Task directions: Starting at the line that holds "of WATCH_PERIOD (18" and stopping at the line that holds "let i := ((List.range", restate the records below word for word, with both of those lines included.

BEGIN Data supplied

/-- DOMAIN_TRANSITION_START. -/
def execDomainTransitionStart (d : Nat) (s : State) : Host.Outcome State Fault Refusal :=
  if 32 ≤ d then .fault .noSuchUnit else .next (startTransition d s)

/-- What a domain loses in OFF: tile memory, and with MORT the pallet store (18 Table 18-2). -/
def loseContent (d : Nat) (s : State) : State :=
  let s := { s with mem := (domainTiles d).foldl (fun m t => memClear m (tileAddr t) 0x80000) s.mem }
  if d == 31 then { s with mem := memClear s.mem (palletAddr 0) 0x18000000 } else s

/-- What a domain's return to RUN restores: its channels leave self-refresh, its ports start bring-up, its tiles load their program images
where they were OFF, and its chains start as though reset at the next frame boundary (09 R301, 10 R346, 15 R512, 18 R581). -/
def restoreContent (d was : Nat) (s : State) : State :=
  let s := moveChans d 3 2 s
  let s := ((List.range 24).filter fun p => portDomain p == d && s.holds (O.portEnable p) && !s.linkUp p).foldl (fun s p => bringUp p s) s
  let s := if was == 3 then (domainTiles d).foldl (fun s t => loadTile t s) s else s
  if 16 ≤ d && d < 20 && s.airRunning then
    ((List.range 128).filter fun c => chainDomain c == d && s.chainUser c != 0x81).foldl (resetChain (nextFrame s.airNow)) s
  else s

/-- A transition completes. -/
def endTransition (d : Nat) (m : Transition) (s : State) : State :=
  let s := s.setObj (O.domainState d) m.to'
  let s := (s.bump (O.transitions d) 1).setObj (O.lastTransitionNs d) (nsOfTicks (s.clock.ticks - m.since) : Nat)
  let s := s.onPower fun p => { p with moving := Store.drop p.moving d }
  let s := if m.to' == 3 then loseContent d s else if m.to' == 0 then restoreContent d m.was (driveWithRun d s) else s
  watchRest (railSettle ((domainTiles d).foldl (fun s t => showTile t s) s))

/-- Whether a closing domain is drained: every bridge reads DRAINED, and for MORT every request has been answered and every chain has ended
(14 R474, R477; 16 R546). -/
def drained (s : State) (d : Nat) : Bool :=
  bridgeOf s d == 2 && (d != 31 || (s.mortar.reqs.isEmpty && s.hod.chains.isEmpty))

/-- DOMAIN_DRAINED. -/
def execDomainDrained (d : Nat) (s : State) : Host.Outcome State Fault Refusal :=
  if 32 ≤ d then .fault .noSuchUnit
  else match Store.find s.power.moving d with
    | some m => .next (if s.obj (O.domainState d) == 4 && (m.was != 0 || drained s d) then endTransition d m s else s)
    | none => .next s

/-- Whether the rail lets a domain enter RUN. -/
def railReady (s : State) (d : Nat) : Bool := !coreDomain d || (s.power.rail.mv == s.nat O.vRunMv && s.power.rail.run.isNone)

/-- DOMAIN_ENTER_RUN_COMPLETE. -/
def execDomainEnterRunComplete (d : Nat) (s : State) : Host.Outcome State Fault Refusal :=
  if 32 ≤ d then .fault .noSuchUnit
  else match Store.find s.power.moving d with
    | some m => .next (if s.obj (O.domainState d) == 5 && (m.to' != 0 || railReady s d) then endTransition d m s else s)
    | none => .next s

/-! ## Watch mode (18 R592 to R599) -/

/-- The start of a capture window in its period, and its end, in device air time. -/
def windowStart (s : State) (k : Nat) : Int := s.obj (O.wcStart k) * airNs

/-- Its length. -/
def windowLength (s : State) (k : Nat) : Int := s.obj (O.wcLength k) * airNs

/-- The first opening of a period from its boundary, 0 where no capture is set. -/
def firstWindow (s : State) : Int :=
  match captures s with
  | [] => 0
  | k :: t => t.foldl (fun a j => min a (windowStart s j)) (windowStart s k)

/-- The lead of the alarm over the first window. -/
def wakeLeadAir (s : State) : Int := s.obj O.wakeLead * airNs

/-- The first period boundary after an instant: that of a frame whose linear count, less WATCH_FRAME_OFFSET, is a multiple of WATCH_PERIOD (18
R593). -/
def nextPeriod (s : State) (a : Int) : Int :=
  let k := a / airFrame + 1
  let i := ((List.range 2048).find? fun (i : Nat) =>
    ((k + i) % (2 ^ 24 : Int) - s.obj O.watchFrameOffset) % s.obj O.watchPeriod == 0).getD 0
  (k + i) * airFrame

/-- The boundary of the period whose alarm is next. -/
def alarmPeriod (s : State) : Int :=
  nextPeriod s (max s.power.watch.boundary (s.airNow + wakeLeadAir s + (s.power.watch.early : Int) * airNs - firstWindow s - 1))

/-- The instant of the next alarm (18 R594): the last RTC edge not later than the first opening less WAKE_LEAD. -/
def alarmAt (s : State) : Int := alarmPeriod s + firstWindow s - wakeLeadAir s - (s.power.watch.early : Int) * airNs

/-- NEXT_ALARM. -/
def nextAlarmOf (s : State) : Nat :=
  if s.obj O.watchState == 0 || !s.airRunning || s.guard.rtcOff then 0 else stimeOf (s.countOfAir (alarmAt s))

/-- Where the RTC edge of the next alarm falls, a free value of less than one RTC period (log entry 12). -/
def drawEdge (s : State) : State :=
  let (w, s) := s.free
  s.onWatch fun v => { v with early := w.toNat % 30518 }

/-- Test 3 of 18 R592. -/
def watchPortDown (s : State) (k : Nat) : Bool :=
  let p := if s.obj (O.wcKind k) == 1 then s.nat (O.wcPort k)
    else if s.nat (O.wcCarrier k) < 64 then s.nat (O.fhPort (s.nat (O.wcCarrier k))) else 0xFF
  24 ≤ p || !s.isOn (O.portEnable p)

/-- Test 4. -/
def watchChainBad (s : State) (k : Nat) : Bool :=
  let c := s.nat (O.wcChain k)
  s.obj (O.wcKind k) == 1 && (128 ≤ c || s.chainUser c != 0xFF || s.obj (O.dfeGang c) != 1 || s.obj (O.thrMode c) != 2)

/-- Test 5. -/
def watchOverlap (s : State) : Bool :=
  let l := captures s
  (l.any fun j => l.any fun k => j < k && overlaps (windowStart s j) (windowLength s j) (windowStart s k) (windowLength s k))
    || (l.any fun k => decide (s.obj O.watchPeriod * airFrame + firstWindow s <
        windowStart s k + windowLength s k + wakeLeadAir s + 100000 * airNs))
    || (s.holds O.nlEnable && gapMeetsWatch s)

/-- The check of WATCH_ENABLE (18 R592; 20 R636). -/
def watchCheck (s : State) : Reason :=
  if !s.noCarrier then .locked
  else if !s.airRunning || s.guard.rtcOff then .noTimeSource
  else if (captures s).any (watchPortDown s) then .portDown
  else if (captures s).any (watchChainBad s) then .noEngines
  else if watchOverlap s then .windowOverlap
  else .ok

/-- The device enters WATCH: a listen gap in progress ends without a result (02 R73). -/
def watchEnter (s : State) : State :=
  let s := abandonGap s
  drawEdge ((s.setObj O.watchState 1).onWatch fun _ => ⟨s.airNow, false, [], [], false, false, 0, [], []⟩)

/-- The device begins to leave WATCH (18 R598). -/
def watchLeave (s : State) : State :=
  (s.setObj O.watchState 6).onWatch fun w => { w with awake := false, left := [], opened := [], mgt := false, leaving := false }

/-- WATCH_ENABLE (18 R592, R598): a wake already begun runs to its compare. -/
def watchRules : EnableRules :=
  { key := O.watchEnable, check := watchCheck, accept := watchEnter
    stop := fun s => if s.power.watch.awake then s.onWatch fun w => { w with leaving := true } else watchLeave s
    busy := fun _ => true }

/-- WRITE_WATCH_ENABLE. -/
def execWriteWatchEnable (x : Xfer) (v : Int) (s : State) : Host.Outcome State Fault Refusal :=
  .next (hostWrite x O.watchEnable (.num v) (watchRules.write v) s)

/-- The record of a PRACH capture's occasion (18 Table 18-12). -/
def watchRecord (s : State) (k : Nat) : Rec :=
  let b := s.blob (O.wcPrach k)
  { type := 0x13, flags := bytesAt b 1 1, id := bytesAt b 4 2, bytes := b }

/-- The section of an occasion of an OFF carrier (09 Table 9-3). -/
def occasionSection (s : State) (n : Nat) (r : Rec) : CSection :=
  let d : Desc := ⟨0, 13, [r]⟩
  { type := 3, exts := [], prbs := recPrbs (s.std n) (s.mu n) (s.prbs n) d r, symbols := recSymbols (s.std n) (s.mu n) d r
    beam := 0, comp := compUl s n, prach := some (prachGrid s n r) }

/-- WATCH_CPLANE_SEND: 250 µs before a PRACH window its carrier's port sends the prebuilt C-plane message, one for each uplink eAxC (09
R311; 18 R593). -/
def execWatchCplaneSend (k bytes : Nat) (s : State) : Host.Outcome State Fault Refusal :=
  if 8 ≤ k then .fault .noSuchUnit
  else
    let n := s.nat (O.wcCarrier k)
    if !s.asleep || s.obj (O.wcKind k) != 2 || 64 ≤ n || !s.airRunning then .next s
    else
      let ahead := windowStart s k - 250000 * airNs
      let b := nextPeriod s (max (Store.at (-airFrame) s.power.watch.sent k) (s.airNow - ahead - 1))
      let s := (advanceToAir s (b + ahead)).onWatch fun w => { w with sent := Store.put w.sent k b }
      let p := s.nat (O.fhPort n)
      if p < 24 && s.linkUp p then
        let ports := max 1 (s.nat (O.ulPorts n))
        let sec := occasionSection s n (watchRecord s k)
        let r := (List.range ports).foldl (fun (a : List FrameBody × State) i =>
          let e := s.eaxc n (s.nat (O.prachEaxcOffset n) + i)
          let (q, s) := takeSeq (seqKey n 1 1 e) a.2
          (a.1 ++ [.cplane e q sec], s)) ([], s)
        let frames := r.1.map (frameOn s p (ruAddress s n p))
        .next (sendLaunch p ⟨s.clock.ticks, 0, 0, [], 0, false, 0, frames, bytes⟩ (r.2.bump (O.cpTxSent p) ports))
      else .next s

/-- The sequencer withdraws its votes after the last compare: the domains return to NAP, or the device leaves WATCH. MGT stays awake while
an INDICATION of a hit waits (18 R596). -/
def wakeEnds (s : State) : State :=
  if s.power.watch.leaving then watchLeave s
  else watchRest (s.onWatch fun w => { w with awake := false, left := [], opened := [], mgt := w.mgt && !s.link.waiting.isEmpty })

/-- WATCH_WINDOW_OPEN: the window of a capture of the wake in progress opens. -/
def execWatchWindowOpen (k : Nat) (s : State) : Host.Outcome State Fault Refusal :=
  if 8 ≤ k then .fault .noSuchUnit
  else if s.power.watch.awake && s.power.watch.left.contains k && !s.power.watch.opened.contains k then
    let s := advanceToAir s (s.power.watch.boundary + windowStart s k)
    .next ((s.setObj O.watchState 4).onWatch fun w => { w with opened := w.opened ++ [k] })
  else .next s

/-- Whether a compare finds a hit (18 R593, 10 R347): a block at or above THR_HIGH, or one detection or more; nothing where the domain of
the capture does not run. -/
def isHit (s : State) (k : Nat) (measure : Int) : Bool :=
  s.runs (captureDomain s k) &&
    (if s.obj (O.wcKind k) == 1 then decide (s.obj (O.thrHigh (s.nat (O.wcChain k))) ≤ measure)
     else decide (0 < measure) && s.nat O.leService != 0)

/-- The detail of a compare (18 Table 18-7). -/
def compareDetail (s : State) (k : Nat) (hit : Bool) (measure : Int) : Bytes :=
  leBytes 1 k ++ leBytes 1 (s.nat (O.wcKind k)) ++ leBytes 1 (if hit then s.nat (O.wcAction k) else 0) ++ leBytes 1 0
    ++ leBytes 2 (codeOf 16 measure) ++ leBytes 2 0

/-- WATCH_HIT (18 R596): MGT is woken for the INDICATION, and with WC_ACTION 1 the device leaves WATCH after the wake. -/
def watchHit (k : Nat) (measure : Int) (s : State) : State :=
  let s := raise s O.watchHitCount k (compareDetail s k true measure) 0
  let s := s.onWatch fun w => { w with mgt := true, leaving := w.leaving || s.obj (O.wcAction k) == 1 }
  if s.obj (O.wcAction k) == 1 && s.obj O.watchEnable == stOn then s.setObj O.watchEnable stStopping else s

/-- What a capture measures, and the state that has measured it (18 R593): the power of the strongest block of its chain in 0.1 dBFS, or the
detections of the occasion that a prach operation on the received sections finds. A block of zero samples has no stated power (log entry 12). -/
def captureMeasure (k : Nat) (s : State) : Int × State :=
  if s.obj (O.wcKind k) == 1 then
    let c := s.nat (O.wcChain k)
    let blocks := (s.chain c).meter.ended
    let (w, t) := s.free
    let s := (if blocks.any fun b => b.1 == 0 then t else s).onChain c fun d => { d with meter := { d.meter with ended := [] } }
    let powers := blocks.map (blockPower (signedOf 16 (w.toNat % 2 ^ 16)))
    (powers.foldl max (powers.headD (-32768)), s)
  else
    let n := s.nat (O.wcCarrier k)
    let r := watchRecord s k
    let y : Received := fun l q i => Cx.of ((Store.at [] s.power.watch.rx (k * 65536 + l * 128 + 64 + q)).getD i (0, 0))
    let u := prachFound (max 1 (s.nat (O.ulPorts n))) y r [0, 0, 0, s.nat O.prachThreshold]
    (u.peaks.length, s.onWatch fun w => { w with rx := w.rx.filter fun e => e.1 / 65536 != k })

/-- WATCH_WINDOW_CLOSE: a window closes and the sequencer compares; a PRACH capture runs one operation on a layer engine. -/
def execWatchWindowClose (k : Nat) (s : State) : Host.Outcome State Fault Refusal :=
  if 8 ≤ k then .fault .noSuchUnit
  else if s.power.watch.opened.contains k then
    let s := advanceToAir s (s.power.watch.boundary + windowStart s k + windowLength s k)
    let s := s.setObj O.watchState 5
    let (measure, s) := captureMeasure k s
    let s := if s.obj (O.wcKind k) == 2 && s.runs 14 && s.nat O.leService != 0 then
        (((s.bump O.leOps 1).bump O.prachOccasions 1).bump O.prachDetections measure.toNat) else s
    let hit := isHit s k measure
    let s := s.setBlob (O.wcLast k) (compareDetail s k hit measure)
    let s := if hit then watchHit k measure s else s
    let s := s.onWatch fun w => { w with left := w.left.filter (· != k), opened := w.opened.filter (· != k) }
    .next (if s.power.watch.left.isEmpty then wakeEnds s
      else s.setObj O.watchState (if s.power.watch.opened.isEmpty then 3 else 4))
  else .next s

end Sys2Proof.Machine
end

END Data supplied

Reply to the task:
/-- The first period boundary after an instant: that of a frame whose linear count, less WATCH_FRAME_OFFSET, is a multiple of WATCH_PERIOD (18
R593). -/
def nextPeriod (s : State) (a : Int) : Int :=
  let k := a / airFrame + 1
  let i := ((List.range 2048).find? fun (i : Nat) =>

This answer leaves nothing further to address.